# Gheenoe 15'4" Project Bream Reaper



## Hsteele (Sep 5, 2013)

I bought a 1988 Gheenoe 15'4" last winter that I intended to only use as a canoe. I swore that I would not buy a motor nor trailer for it, but that did not last long. Here's the transformation.

Pictures from the day I bought the boat.
View attachment 1911

View attachment 1912
View attachment 1913


After using the boat a handful of times, I decided to take advantage of this learning opportunity by fixing some of the worn out spots on the hull (I had never worked with fiberglass and epoxy before).

View attachment 1914


View attachment 1915


I sanded the hull with 80 grit then 120 grit sand paper to prep for the epoxy. My first attempt with the epoxy ended abruptly due to hot temperatures outside. The epoxy and 100 degree heat didn't mix well. You can see how far I made it in the following picture.

View attachment 1916


So I sanded and tried again in a cooler environment.

View attachment 1918


The little bubbles you can see are why people roll and tip epoxy. Knowing that I was going to sand and paint afterwards, I didn't worry about it.

View attachment 1919


I used Duralux Marine Paint in their Pirogue Green color ($13/qt at Home Depot). One quart covered the hull twice.

View attachment 1917


A Yamaha 2 stoke 8 hp outboard popped up on Craigslist that was begging to be on the transom of this boat.
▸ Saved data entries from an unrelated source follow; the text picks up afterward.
/-! ### One word of each pattern, bit by bit (30_encoding.md rules R52, R62) -/

theorem test_decode_00E0 : decodeWord 0b0000_0000_1110_0000#16 = .ok .op00E0 := rfl
theorem test_decode_00EE : decodeWord 0b0000_0000_1110_1110#16 = .ok .op00EE := rfl
theorem test_decode_1NNN : decodeWord 0b0001_0010_0000_0000#16 = .ok (.op1NNN 0x200) := rfl
theorem test_decode_2NNN : decodeWord 0b0010_1010_1011_1100#16 = .ok (.op2NNN 0xABC) := rfl
theorem test_decode_3XNN : decodeWord 0b0011_1010_0001_1000#16 = .ok (.op3XNN 10 0x18) := rfl
theorem test_decode_4XNN : decodeWord 0b0100_1010_0001_1000#16 = .ok (.op4XNN 10 0x18) := rfl
theorem test_decode_5XY0 : decodeWord 0b0101_0001_0010_0000#16 = .ok (.op5XY0 1 2) := rfl
theorem test_decode_9XY0 : decodeWord 0b1001_0001_0010_0000#16 = .ok (.op9XY0 1 2) := rfl
theorem test_decode_6XNN : decodeWord 0b0110_1010_0001_1000#16 = .ok (.op6XNN 10 0x18) := rfl
theorem test_decode_7XNN : decodeWord 0b0111_1111_0000_0001#16 = .ok (.op7XNN 15 0x01) := rfl
theorem test_decode_8XY0 : decodeWord 0b1000_0001_0010_0000#16 = .ok (.op8XY0 1 2) := rfl
theorem test_decode_8XY1 : decodeWord 0b1000_0001_0010_0001#16 = .ok (.op8XY1 1 2) := rfl
theorem test_decode_8XY2 : decodeWord 0b1000_0001_0010_0010#16 = .ok (.op8XY2 1 2) := rfl
theorem test_decode_8XY3 : decodeWord 0b1000_0001_0010_0011#16 = .ok (.op8XY3 1 2) := rfl
theorem test_decode_8XY4 : decodeWord 0b1000_1111_0001_0100#16 = .ok (.op8XY4 15 1) := rfl
theorem test_decode_8XY5 : decodeWord 0b1000_0001_0010_0101#16 = .ok (.op8XY5 1 2) := rfl
theorem test_decode_8XY6 : decodeWord 0b1000_0001_0010_0110#16 = .ok (.op8XY6 1 2) := rfl
theorem test_decode_8XY7 : decodeWord 0b1000_0001_1111_0111#16 = .ok (.op8XY7 1 15) := rfl
theorem test_decode_8XYE : decodeWord 0b1000_0001_0010_1110#16 = .ok (.op8XYE 1 2) := rfl
theorem test_decode_ANNN : decodeWord 0b1010_1111_1111_1111#16 = .ok (.opANNN 0xFFF) := rfl
theorem test_decode_BNNN : decodeWord 0b1011_0011_0000_0000#16 = .ok (.opBNNN 0x300) := rfl
theorem test_decode_CXNN : decodeWord 0b1100_0001_0000_1111#16 = .ok (.opCXNN 1 0x0F) := rfl
theorem test_decode_DXYN : decodeWord 0b1101_0001_1111_0011#16 = .ok (.opDXYN 1 15 3) := rfl
theorem test_decode_EX9E : decodeWord 0b1110_0010_1001_1110#16 = .ok (.opEX9E 2) := rfl
theorem test_decode_EXA1 : decodeWord 0b1110_0010_1010_0001#16 = .ok (.opEXA1 2) := rfl
theorem test_decode_FX07 : decodeWord 0b1111_0001_0000_0111#16 = .ok (.opFX07 1) := rfl
theorem test_decode_FX15 : decodeWord 0b1111_0000_0001_0101#16 = .ok (.opFX15 0) := rfl
theorem test_decode_FX18 : decodeWord 0b1111_0100_0001_1000#16 = .ok (.opFX18 4) := rfl
theorem test_decode_FX0A : decodeWord 0b1111_0101_0000_1010#16 = .ok (.opFX0A 5) := rfl
theorem test_decode_FX1E : decodeWord 0b1111_0001_0001_1110#16 = .ok (.opFX1E 1) := rfl
theorem test_decode_FX29 : decodeWord 0b1111_0011_0010_1001#16 = .ok (.opFX29 3) := rfl
theorem test_decode_FX33 : decodeWord 0b1111_0100_0011_0011#16 = .ok (.opFX33 4) := rfl
theorem test_decode_FX55 : decodeWord 0b1111_0011_0101_0101#16 = .ok (.opFX55 3) := rfl
theorem test_decode_FX65 : decodeWord 0b1111_0100_0110_0101#16 = .ok (.opFX65 4) := rfl

/-! ### Words that are no instruction (95_test_vectors.md 2.1) -/

/-- The word is refused by name. -/
def unknown (w : Word) : Bool :=
  match decodeWord w with
  | .error (.unknownOpcode u) => u == w
  | _ => false

theorem test_unknown_family0 : ([0x0000, 0x00E1, 0x00EF, 0x01E0, 0x0FFF].all unknown) = true := by decide
theorem test_unknown_families_5_9 : ([0x5001, 0x512F, 0x9001].all unknown) = true := by decide
theorem test_unknown_family8 :
    ([0x8008, 0x8009, 0x800A, 0x800B, 0x800C, 0x800D, 0x800F].all unknown) = true := by decide
theorem test_unknown_families_E_F :
    ([0xE09F, 0xE000, 0xE0A0, 0xF000, 0xF0FF, 0xF166, 0xF175, 0xF185].all unknown) = true := by decide

/-- Too few bytes are refused too. -/
theorem test_decode_one_byte : decodeBytes [0x6A#8] = .error .tooFewBytes := rfl
/-- High byte first (2.2). -/
theorem test_decode_bytes_order : decodeBytes [0x6A#8, 0x18#8, 0xFF#8] = .ok (.op6XNN 10 0x18, [0xFF#8]) := rfl
theorem test_decodeTableWord : decodeTableWord 16 0xD123 = some (.opDXYN 1 2 3) := by decide
theorem test_decodeTableWord_refuses : decodeTableWord 16 0x5121 = none := by decide
theorem test_encode : encode (.opDXYN 1 2 3) = 0xD123#16 ∧ encode (.opFX65 15) = 0xFF65#16 := by decide

/-- The step function runs a placed word as the first instruction after reset (S7), whatever the free
random byte. -/
theorem test_step_runs_placed_word :
    (match step (State.reset.withFetchWord 16 0x6A18) with
      | .next t => t.readV 10 == 0x18 && t.pc == 0x202 && t.ir == 0x6A18
      | _ => false) = true := by decide
/-- With `PC` past the last fetchable word the placed word goes to the program base (log entry 13). -/
theorem test_step_runs_placed_word_past_end :
    (match step ((State.reset.setPc 0xFFF).withFetchWord 16 0x1ABC) with
      | .next t => t.pc == 0xABC
      | _ => false) = true := by decide


/-! ### Fetch (95_test_vectors.md 2.2) -/

theorem test_fetch_at_FFE :
    ok (State.reset.setPc 0xFFE) 0x6000 (fun t => t.pc == 0x1000) = true := by decide
/-- No fetch at 0xFFF: the tick is kept, `IR` stays. -/
theorem test_fetch_at_FFF :
    (let r := stateAndResult State.reset (stepWith true 0 ((State.reset.setPc 0xFFF).setDt 5))
     r.2 == .fault .addressOutOfRange && r.1.pc == 0xFFF && r.1.dt == 4 && r.1.ir == 0) = true := by decide
/-- Odd addresses are fetched like any other. -/
theorem test_fetch_odd :
    ok (State.reset.setPc 0x201) 0x1812 (fun t => t.pc == 0x812) = true := by decide
/-- An unknown word: the tick is kept and `IR` holds the word (2.1). -/
theorem test_unknown_step :
    faults (State.reset.setDt 2) 0x5121 .unknownOpcode
      (fun t => t.pc == 0x200 && t.dt == 1 && t.ir == 0x5121) = true := by decide

/-! ### Control flow (2.3) -/

theorem test_1NNN : ok State.reset 0x1FFF (fun t => t.pc == 0xFFF) = true := by decide
theorem test_2NNN :
    ok (State.reset.setPc 0x2F0) 0x2ABC
      (fun t => t.pc == 0xABC && t.sp == 1 && t.stack[0] == 0x2F0) = true := by decide
theorem test_2NNN_full :
    faults (State.reset.setSp 16) 0x2ABC .stackOverflow
      (fun t => t.pc == 0x200 && t.sp == 16) = true := by decide
theorem test_00EE :
    ok (((State.reset.setPc 0x400).setSp 1).setStack 0 0x2F0) 0x00EE
      (fun t => t.pc == 0x2F2 && t.sp == 0 && t.stack[0] == 0x2F0) = true := by decide
theorem test_00EE_empty :
    faults State.reset 0x00EE .stackUnderflow (fun t => t.pc == 0x200 && t.sp == 0) = true := by decide
theorem test_BNNN : ok (State.reset.writeV 0 0xFF) 0xBFFF (fun t => t.pc == 0x10FE) = true := by decide
theorem test_3XNN_taken :
    ok (State.reset.writeV 10 0x18) 0x3A18 (fun t => t.pc == 0x204) = true := by decide
theorem test_3XNN_not_taken :
    ok (State.reset.writeV 10 0x19) 0x3A18 (fun t => t.pc == 0x202) = true := by decide
theorem test_4XNN_not_taken :
    ok (State.reset.writeV 10 0x18) 0x4A18 (fun t => t.pc == 0x202) = true := by decide
theorem test_4XNN_taken :
    ok (State.reset.writeV 10 0x19) 0x4A18 (fun t => t.pc == 0x204) = true := by decide
theorem test_5XY0_taken : ok (with2 1 7 2 7) 0x5120 (fun t => t.pc == 0x204) = true := by decide
theorem test_5XY0_not_taken : ok (with2 1 7 2 8) 0x5120 (fun t => t.pc == 0x202) = true := by decide
theorem test_9XY0_not_taken : ok (with2 1 7 2 7) 0x9120 (fun t => t.pc == 0x202) = true := by decide
theorem test_9XY0_taken : ok (with2 1 7 2 8) 0x9120 (fun t => t.pc == 0x204) = true := by decide

/-! ### Loads and arithmetic (2.4) -/

theorem test_6XNN : ok State.reset 0x6FAB (fun t => t.readV vF == 0xAB) = true := by decide
theorem test_7XNN :
    ok (State.reset.writeV 0 0xFF) 0x7001 (fun t => t.readV 0 == 0 && t.readV vF == 0) = true := by decide
theorem test_7XNN_VF : ok (State.reset.writeV vF 0xFF) 0x7F01 (fun t => t.readV vF == 0) = true := by decide
theorem test_8XY0 : aluGives (alu 0x11 0x5A) 0x8120 0x5A 0x77 = true := by decide
theorem test_8XY1 : aluGives (alu 0xF0 0x0F) 0x8121 0xFF 0x77 = true := by decide
theorem test_8XY2 : aluGives (alu 0xF0 0x3C) 0x8122 0x30 0x77 = true := by decide
theorem test_8XY3 : aluGives (alu 0xF0 0x3C) 0x8123 0xCC 0x77 = true := by decide
theorem test_8XY4 : aluGives (alu 0xFF 0x01) 0x8124 0x00 1 = true := by decide
theorem test_8XY5 : aluGives (alu 0x10 0x20) 0x8125 0xF0 0 = true := by decide
theorem test_8XY7 : aluGives (alu 0x10 0x20) 0x8127 0x10 1 = true := by decide
theorem test_8XY6 : aluGives (alu 0xFF 0xAA) 0x8126 0x7F 1 = true := by decide
theorem test_8XYE : aluGives (alu 0x81 0xAA) 0x812E 0x02 1 = true := by decide

/-! `VF` as an operand (2.4, decision D10). -/

theorem test_8XY4_y_VF : aluGives (with2 1 0xFF vF 0x05) 0x81F4 0x00 1 = true := by decide
theorem test_8XY5_y_VF : aluGives (with2 1 5 vF 9) 0x81F5 5 0 = true := by decide
theorem test_8XY7_y_VF : aluGives (with2 1 5 vF 9) 0x81F7 0xFC 1 = true := by decide
theorem test_8XY6_x_VF :
    ok (State.reset.writeV vF 0xFF) 0x8F06 (fun t => t.readV vF == 0) = true := by decide
theorem test_8XYE_x_VF :
    ok (State.reset.writeV vF 0xFF) 0x8F0E (fun t => t.readV vF == 2) = true := by decide
theorem test_CXNN : ok State.reset 0xC10F (fun t => t.readV 1 == 0x07) (rand := 0xB7) = true := by decide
It turned out to be a perfect fit and pushes two people with gear 16-18 mph.


----------



## Hsteele (Sep 5, 2013)

The next thing I couldn't turn down on Craigslist was a boat trailer in decent shape. By decent shape I really mean it was a complete POS but it had a frame, newer lights and a decent axle. Some rearranging, turning wrenches and paint provided a throne for my purdy Gheenoe.

View attachment 1921


View attachment 1922


View attachment 1923


View attachment 1924


View attachment 1925


View attachment 1926


Thanks for following along


----------



## JET4 (Jul 14, 2014)

very nice, looks good


----------



## WVonthefly (Sep 4, 2016)

Very nice, I need to do about the same for the one I just picked up


----------



## WhiteDog70810 (May 6, 2008)

Awesome name! Good work getting it cleaned up. Hauling any motorized boat, however light, in a truck bed gets old quick.

Nate


----------



## LowHydrogen (Dec 31, 2015)

Hsteele said:


> I bought a 1988 Gheenoe 15'4" last winter that I intended to only use as a canoe. I swore that I would not buy a motor nor trailer for it, but that did not last long. Here's the transformation.
> 
> I used Duralux Marine Paint in their Pirogue Green color ($13/qt at Home Depot). One quart covered the hull twice.
> 
> A Yamaha 2 stoke 8 hp outboard popped up on Craigslist that was begging to be on the transom of this boat. It turned out to be a perfect fit and pushes two people with gear 16-18 mph.


Man nice boat! I love a Gheenoe, pound for pound / dollar for dollar, I don't think they can be beat! That thing was super clean for not having been registered since 92'!


----------